====== RAW DATA

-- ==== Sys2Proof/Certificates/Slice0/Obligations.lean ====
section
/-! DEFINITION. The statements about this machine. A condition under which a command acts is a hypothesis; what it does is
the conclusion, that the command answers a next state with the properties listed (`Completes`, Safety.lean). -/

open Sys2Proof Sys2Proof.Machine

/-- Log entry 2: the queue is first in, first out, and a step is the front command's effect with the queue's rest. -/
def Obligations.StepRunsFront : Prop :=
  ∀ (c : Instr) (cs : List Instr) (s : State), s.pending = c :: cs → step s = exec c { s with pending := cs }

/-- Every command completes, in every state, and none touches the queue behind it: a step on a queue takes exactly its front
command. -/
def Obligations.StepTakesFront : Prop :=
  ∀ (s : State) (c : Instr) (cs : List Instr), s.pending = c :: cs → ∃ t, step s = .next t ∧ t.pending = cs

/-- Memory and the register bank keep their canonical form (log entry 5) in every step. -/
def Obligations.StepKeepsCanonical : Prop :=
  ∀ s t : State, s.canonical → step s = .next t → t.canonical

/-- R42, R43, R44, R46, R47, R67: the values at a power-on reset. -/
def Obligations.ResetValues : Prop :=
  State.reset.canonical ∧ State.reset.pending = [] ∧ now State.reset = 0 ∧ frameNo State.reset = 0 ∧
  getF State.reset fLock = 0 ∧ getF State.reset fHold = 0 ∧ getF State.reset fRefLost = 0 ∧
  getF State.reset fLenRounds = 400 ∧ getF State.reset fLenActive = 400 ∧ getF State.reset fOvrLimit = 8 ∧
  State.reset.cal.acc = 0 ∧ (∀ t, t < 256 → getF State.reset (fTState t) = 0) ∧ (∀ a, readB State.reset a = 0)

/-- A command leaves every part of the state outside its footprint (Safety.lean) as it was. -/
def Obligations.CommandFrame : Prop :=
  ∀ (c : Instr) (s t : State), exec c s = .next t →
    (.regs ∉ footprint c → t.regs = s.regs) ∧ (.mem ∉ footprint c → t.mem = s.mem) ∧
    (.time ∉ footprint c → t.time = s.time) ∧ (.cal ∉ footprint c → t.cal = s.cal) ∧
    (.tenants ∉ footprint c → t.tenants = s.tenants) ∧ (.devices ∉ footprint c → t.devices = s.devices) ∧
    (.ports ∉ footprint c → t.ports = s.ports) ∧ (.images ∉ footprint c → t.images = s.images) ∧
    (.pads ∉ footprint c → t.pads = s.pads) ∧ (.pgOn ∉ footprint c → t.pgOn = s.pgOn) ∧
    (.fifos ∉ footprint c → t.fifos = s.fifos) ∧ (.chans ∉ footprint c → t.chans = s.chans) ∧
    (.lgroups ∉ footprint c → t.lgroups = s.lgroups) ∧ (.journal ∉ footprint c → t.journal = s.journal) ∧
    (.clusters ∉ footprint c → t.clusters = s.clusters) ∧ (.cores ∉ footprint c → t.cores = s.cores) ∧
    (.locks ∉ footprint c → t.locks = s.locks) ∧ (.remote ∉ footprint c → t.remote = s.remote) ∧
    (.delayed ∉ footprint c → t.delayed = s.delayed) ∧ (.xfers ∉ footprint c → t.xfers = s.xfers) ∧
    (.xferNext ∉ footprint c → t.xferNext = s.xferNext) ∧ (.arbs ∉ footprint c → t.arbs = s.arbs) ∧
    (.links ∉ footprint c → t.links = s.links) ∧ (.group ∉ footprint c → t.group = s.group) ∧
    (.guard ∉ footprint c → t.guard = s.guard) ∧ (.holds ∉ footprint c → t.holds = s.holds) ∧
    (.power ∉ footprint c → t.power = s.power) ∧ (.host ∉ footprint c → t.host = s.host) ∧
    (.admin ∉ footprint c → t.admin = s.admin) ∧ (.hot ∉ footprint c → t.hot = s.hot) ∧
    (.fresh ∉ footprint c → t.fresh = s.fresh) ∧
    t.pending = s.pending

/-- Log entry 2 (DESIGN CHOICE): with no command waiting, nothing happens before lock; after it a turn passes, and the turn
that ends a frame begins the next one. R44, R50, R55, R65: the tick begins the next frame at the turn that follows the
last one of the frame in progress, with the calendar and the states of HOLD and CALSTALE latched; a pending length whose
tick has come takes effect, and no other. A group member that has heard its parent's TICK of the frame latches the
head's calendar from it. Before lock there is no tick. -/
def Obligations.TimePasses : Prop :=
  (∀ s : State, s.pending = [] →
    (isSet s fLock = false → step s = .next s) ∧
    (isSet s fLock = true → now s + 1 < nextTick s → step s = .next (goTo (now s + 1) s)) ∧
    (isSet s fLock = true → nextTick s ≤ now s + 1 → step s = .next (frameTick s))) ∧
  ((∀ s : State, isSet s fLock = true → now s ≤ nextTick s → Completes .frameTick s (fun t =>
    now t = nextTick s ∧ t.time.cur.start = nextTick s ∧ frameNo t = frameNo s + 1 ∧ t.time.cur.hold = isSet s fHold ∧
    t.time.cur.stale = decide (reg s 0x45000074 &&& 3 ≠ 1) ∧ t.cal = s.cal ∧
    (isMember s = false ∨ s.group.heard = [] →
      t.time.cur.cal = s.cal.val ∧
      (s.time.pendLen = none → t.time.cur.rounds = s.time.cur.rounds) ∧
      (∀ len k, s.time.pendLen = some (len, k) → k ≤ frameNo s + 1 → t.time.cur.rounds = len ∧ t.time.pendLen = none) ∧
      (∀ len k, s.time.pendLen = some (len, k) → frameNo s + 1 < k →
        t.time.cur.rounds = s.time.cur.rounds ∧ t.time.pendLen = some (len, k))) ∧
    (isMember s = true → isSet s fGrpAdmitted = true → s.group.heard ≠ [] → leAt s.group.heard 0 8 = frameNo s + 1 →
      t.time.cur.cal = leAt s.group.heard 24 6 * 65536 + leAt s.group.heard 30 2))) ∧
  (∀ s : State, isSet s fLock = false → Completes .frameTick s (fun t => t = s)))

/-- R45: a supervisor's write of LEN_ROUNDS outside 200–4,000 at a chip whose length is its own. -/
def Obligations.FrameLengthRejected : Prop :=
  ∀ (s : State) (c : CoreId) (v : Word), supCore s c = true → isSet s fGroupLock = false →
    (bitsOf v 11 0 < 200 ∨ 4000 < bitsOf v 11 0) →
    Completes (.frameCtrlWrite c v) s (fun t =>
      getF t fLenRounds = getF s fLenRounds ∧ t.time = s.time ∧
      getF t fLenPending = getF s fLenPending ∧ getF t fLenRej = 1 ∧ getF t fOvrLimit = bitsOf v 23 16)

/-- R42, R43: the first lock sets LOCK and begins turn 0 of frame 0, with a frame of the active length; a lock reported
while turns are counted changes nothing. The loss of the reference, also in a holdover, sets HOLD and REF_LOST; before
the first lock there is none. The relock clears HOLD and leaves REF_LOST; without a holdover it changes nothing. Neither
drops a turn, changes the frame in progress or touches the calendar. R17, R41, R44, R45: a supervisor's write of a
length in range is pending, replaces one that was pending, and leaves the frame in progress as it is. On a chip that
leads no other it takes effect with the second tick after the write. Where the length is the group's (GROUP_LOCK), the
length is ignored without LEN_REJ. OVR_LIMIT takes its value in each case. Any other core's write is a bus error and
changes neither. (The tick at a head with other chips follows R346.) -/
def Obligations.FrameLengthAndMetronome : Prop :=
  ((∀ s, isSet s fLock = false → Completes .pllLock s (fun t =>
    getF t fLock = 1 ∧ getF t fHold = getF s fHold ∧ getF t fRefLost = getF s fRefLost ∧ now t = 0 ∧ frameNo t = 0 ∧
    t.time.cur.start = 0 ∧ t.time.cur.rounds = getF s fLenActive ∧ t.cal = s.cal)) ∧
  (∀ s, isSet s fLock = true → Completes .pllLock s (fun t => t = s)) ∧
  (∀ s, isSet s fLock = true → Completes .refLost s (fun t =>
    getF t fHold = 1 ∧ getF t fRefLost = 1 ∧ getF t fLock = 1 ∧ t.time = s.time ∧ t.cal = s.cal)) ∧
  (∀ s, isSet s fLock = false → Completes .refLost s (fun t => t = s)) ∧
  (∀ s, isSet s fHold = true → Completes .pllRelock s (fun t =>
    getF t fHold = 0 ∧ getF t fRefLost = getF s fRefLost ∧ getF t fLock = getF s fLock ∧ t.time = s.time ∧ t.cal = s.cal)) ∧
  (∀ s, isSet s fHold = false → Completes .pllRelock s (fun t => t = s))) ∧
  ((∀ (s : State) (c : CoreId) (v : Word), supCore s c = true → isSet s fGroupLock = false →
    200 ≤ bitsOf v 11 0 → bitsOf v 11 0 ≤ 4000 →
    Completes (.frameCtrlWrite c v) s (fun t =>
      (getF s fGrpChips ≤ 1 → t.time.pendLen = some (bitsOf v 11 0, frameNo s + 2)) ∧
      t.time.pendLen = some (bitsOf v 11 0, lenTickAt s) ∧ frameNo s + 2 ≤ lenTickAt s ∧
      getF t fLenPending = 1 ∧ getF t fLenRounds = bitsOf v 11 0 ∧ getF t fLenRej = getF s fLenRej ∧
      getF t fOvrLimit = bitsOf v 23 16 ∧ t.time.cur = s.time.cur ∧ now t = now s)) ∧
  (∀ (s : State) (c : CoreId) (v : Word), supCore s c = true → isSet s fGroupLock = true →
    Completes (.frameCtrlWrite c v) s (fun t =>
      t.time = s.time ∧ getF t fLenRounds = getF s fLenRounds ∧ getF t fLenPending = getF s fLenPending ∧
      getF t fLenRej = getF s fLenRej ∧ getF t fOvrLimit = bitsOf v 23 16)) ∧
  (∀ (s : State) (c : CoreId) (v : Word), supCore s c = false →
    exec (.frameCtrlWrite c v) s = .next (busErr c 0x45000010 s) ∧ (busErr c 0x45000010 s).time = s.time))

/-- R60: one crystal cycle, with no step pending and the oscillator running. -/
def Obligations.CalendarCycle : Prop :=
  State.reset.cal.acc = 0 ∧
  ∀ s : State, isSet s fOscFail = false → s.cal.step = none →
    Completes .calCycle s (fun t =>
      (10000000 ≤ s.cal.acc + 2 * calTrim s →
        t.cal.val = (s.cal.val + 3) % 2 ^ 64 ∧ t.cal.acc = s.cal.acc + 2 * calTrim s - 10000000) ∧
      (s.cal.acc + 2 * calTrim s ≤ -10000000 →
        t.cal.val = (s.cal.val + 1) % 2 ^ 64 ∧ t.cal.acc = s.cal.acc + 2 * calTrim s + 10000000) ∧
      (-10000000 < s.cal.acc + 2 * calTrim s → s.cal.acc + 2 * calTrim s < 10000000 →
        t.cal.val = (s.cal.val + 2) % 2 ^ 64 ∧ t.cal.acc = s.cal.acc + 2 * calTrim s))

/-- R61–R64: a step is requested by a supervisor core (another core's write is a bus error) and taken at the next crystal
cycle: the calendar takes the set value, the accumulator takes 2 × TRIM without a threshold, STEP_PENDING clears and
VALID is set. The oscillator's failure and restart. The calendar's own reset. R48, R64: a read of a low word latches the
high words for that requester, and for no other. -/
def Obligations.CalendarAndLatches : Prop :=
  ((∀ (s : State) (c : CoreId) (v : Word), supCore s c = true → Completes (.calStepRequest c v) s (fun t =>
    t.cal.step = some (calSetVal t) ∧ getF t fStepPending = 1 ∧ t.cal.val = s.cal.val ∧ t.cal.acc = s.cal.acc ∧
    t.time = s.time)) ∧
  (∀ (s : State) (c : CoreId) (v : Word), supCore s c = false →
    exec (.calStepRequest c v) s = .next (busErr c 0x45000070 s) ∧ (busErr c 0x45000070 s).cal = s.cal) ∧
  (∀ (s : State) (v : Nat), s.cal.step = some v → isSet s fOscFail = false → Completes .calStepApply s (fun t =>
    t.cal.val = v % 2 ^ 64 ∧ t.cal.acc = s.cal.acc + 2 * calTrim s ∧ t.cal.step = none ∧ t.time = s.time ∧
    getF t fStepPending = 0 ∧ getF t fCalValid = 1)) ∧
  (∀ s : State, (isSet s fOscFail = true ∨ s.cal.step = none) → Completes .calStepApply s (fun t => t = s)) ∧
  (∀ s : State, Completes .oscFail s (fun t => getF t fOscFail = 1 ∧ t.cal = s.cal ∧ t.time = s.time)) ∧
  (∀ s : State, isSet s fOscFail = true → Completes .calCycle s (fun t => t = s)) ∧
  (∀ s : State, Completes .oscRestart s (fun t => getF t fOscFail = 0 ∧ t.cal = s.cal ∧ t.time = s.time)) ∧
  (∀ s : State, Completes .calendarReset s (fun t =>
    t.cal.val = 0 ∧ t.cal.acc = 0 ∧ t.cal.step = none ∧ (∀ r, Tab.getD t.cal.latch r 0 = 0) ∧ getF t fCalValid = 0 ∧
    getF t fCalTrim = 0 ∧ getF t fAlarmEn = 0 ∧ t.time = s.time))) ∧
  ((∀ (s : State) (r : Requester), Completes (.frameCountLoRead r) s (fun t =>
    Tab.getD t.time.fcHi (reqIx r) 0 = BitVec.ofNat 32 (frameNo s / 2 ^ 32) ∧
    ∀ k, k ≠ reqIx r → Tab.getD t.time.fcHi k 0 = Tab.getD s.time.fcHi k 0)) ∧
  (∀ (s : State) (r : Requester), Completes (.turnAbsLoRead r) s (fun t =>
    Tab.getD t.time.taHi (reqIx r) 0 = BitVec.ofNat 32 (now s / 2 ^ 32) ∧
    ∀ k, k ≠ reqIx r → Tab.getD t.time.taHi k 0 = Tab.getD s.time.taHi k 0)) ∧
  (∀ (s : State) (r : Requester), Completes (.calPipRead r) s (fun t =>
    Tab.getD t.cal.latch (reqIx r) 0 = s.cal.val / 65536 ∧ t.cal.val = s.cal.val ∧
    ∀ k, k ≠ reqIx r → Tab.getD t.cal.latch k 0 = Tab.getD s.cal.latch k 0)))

============
====== RAW DATA

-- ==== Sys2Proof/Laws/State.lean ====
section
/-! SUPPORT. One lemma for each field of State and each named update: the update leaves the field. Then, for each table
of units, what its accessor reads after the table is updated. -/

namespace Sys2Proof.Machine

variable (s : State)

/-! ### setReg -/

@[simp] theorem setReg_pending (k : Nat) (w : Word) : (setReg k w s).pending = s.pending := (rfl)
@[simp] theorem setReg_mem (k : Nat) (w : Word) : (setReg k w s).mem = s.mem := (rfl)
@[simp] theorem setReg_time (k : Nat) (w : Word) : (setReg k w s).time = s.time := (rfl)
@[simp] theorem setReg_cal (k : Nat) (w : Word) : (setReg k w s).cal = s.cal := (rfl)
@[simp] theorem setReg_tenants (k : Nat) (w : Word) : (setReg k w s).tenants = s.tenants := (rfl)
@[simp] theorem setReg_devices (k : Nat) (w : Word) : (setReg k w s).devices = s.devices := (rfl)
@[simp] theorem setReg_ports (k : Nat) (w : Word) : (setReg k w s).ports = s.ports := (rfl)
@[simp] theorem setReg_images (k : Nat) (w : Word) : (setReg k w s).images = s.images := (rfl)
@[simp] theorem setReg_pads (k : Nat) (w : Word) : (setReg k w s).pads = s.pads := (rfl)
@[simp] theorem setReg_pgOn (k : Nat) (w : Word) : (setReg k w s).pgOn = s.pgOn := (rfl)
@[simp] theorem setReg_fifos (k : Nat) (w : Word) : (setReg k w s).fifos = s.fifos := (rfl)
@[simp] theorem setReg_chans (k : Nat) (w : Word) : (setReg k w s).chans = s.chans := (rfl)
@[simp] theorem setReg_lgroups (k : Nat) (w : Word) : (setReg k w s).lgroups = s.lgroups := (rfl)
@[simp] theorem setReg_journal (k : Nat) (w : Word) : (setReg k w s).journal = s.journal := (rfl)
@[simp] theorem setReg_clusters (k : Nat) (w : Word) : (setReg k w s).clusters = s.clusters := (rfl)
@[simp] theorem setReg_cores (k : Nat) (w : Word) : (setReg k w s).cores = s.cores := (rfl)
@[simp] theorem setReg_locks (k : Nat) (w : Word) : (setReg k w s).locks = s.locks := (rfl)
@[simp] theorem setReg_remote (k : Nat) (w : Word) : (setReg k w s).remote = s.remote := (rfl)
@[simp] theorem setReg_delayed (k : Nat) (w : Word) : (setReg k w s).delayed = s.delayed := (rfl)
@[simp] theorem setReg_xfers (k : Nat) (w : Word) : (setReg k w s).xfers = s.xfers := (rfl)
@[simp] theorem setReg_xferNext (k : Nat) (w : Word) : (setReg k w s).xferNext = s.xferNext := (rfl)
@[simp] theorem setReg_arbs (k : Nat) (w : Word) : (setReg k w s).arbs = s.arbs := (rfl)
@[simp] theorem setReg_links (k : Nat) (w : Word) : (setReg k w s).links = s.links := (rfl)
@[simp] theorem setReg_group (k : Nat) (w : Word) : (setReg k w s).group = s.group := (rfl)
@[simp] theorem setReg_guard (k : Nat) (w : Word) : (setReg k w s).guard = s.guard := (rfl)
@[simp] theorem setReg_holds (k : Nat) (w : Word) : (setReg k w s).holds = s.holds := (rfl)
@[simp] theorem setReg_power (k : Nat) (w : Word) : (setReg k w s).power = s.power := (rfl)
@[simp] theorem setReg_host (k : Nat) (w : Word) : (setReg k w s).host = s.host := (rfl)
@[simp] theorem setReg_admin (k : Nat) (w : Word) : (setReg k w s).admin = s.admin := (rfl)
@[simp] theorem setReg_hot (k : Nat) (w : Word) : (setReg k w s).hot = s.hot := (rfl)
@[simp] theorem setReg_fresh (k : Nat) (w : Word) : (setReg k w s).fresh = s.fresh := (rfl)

============

- TRY IT -
Of the lines above, retype only those from the line containing "getF t fLenRej = getF s fLenRej ∧ getF" through the line containing "(∀ s : State, Completes .oscFail", including both, exactly.

- COMPLETED EXERCISE -
      getF t fLenRej = getF s fLenRej ∧ getF t fOvrLimit = bitsOf v 23 16)) ∧
  (∀ (s : State) (c : CoreId) (v : Word), supCore s c = false →
    exec (.frameCtrlWrite c v) s = .next (busErr c 0x45000010 s) ∧ (busErr c 0x45000010 s).time = s.time))

/-- R60: one crystal cycle, with no step pending and the oscillator running. -/
def Obligations.CalendarCycle : Prop :=
  State.reset.cal.acc = 0 ∧
  ∀ s : State, isSet s fOscFail = false → s.cal.step = none →
    Completes .calCycle s (fun t =>
      (10000000 ≤ s.cal.acc + 2 * calTrim s →
        t.cal.val = (s.cal.val + 3) % 2 ^ 64 ∧ t.cal.acc = s.cal.acc + 2 * calTrim s - 10000000) ∧
      (s.cal.acc + 2 * calTrim s ≤ -10000000 →
        t.cal.val = (s.cal.val + 1) % 2 ^ 64 ∧ t.cal.acc = s.cal.acc + 2 * calTrim s + 10000000) ∧
      (-10000000 < s.cal.acc + 2 * calTrim s → s.cal.acc + 2 * calTrim s < 10000000 →
        t.cal.val = (s.cal.val + 2) % 2 ^ 64 ∧ t.cal.acc = s.cal.acc + 2 * calTrim s))

/-- R61–R64: a step is requested by a supervisor core (another core's write is a bus error) and taken at the next crystal
cycle: the calendar takes the set value, the accumulator takes 2 × TRIM without a threshold, STEP_PENDING clears and
VALID is set. The oscillator's failure and restart. The calendar's own reset. R48, R64: a read of a low word latches the
high words for that requester, and for no other. -/
def Obligations.CalendarAndLatches : Prop :=
  ((∀ (s : State) (c : CoreId) (v : Word), supCore s c = true → Completes (.calStepRequest c v) s (fun t =>
    t.cal.step = some (calSetVal t) ∧ getF t fStepPending = 1 ∧ t.cal.val = s.cal.val ∧ t.cal.acc = s.cal.acc ∧
    t.time = s.time)) ∧
  (∀ (s : State) (c : CoreId) (v : Word), supCore s c = false →
    exec (.calStepRequest c v) s = .next (busErr c 0x45000070 s) ∧ (busErr c 0x45000070 s).cal = s.cal) ∧
  (∀ (s : State) (v : Nat), s.cal.step = some v → isSet s fOscFail = false → Completes .calStepApply s (fun t =>
    t.cal.val = v % 2 ^ 64 ∧ t.cal.acc = s.cal.acc + 2 * calTrim s ∧ t.cal.step = none ∧ t.time = s.time ∧
    getF t fStepPending = 0 ∧ getF t fCalValid = 1)) ∧
  (∀ s : State, (isSet s fOscFail = true ∨ s.cal.step = none) → Completes .calStepApply s (fun t => t = s)) ∧
  (∀ s : State, Completes .oscFail s (fun t => getF t fOscFail = 1 ∧ t.cal = s.cal ∧ t.time = s.time)) ∧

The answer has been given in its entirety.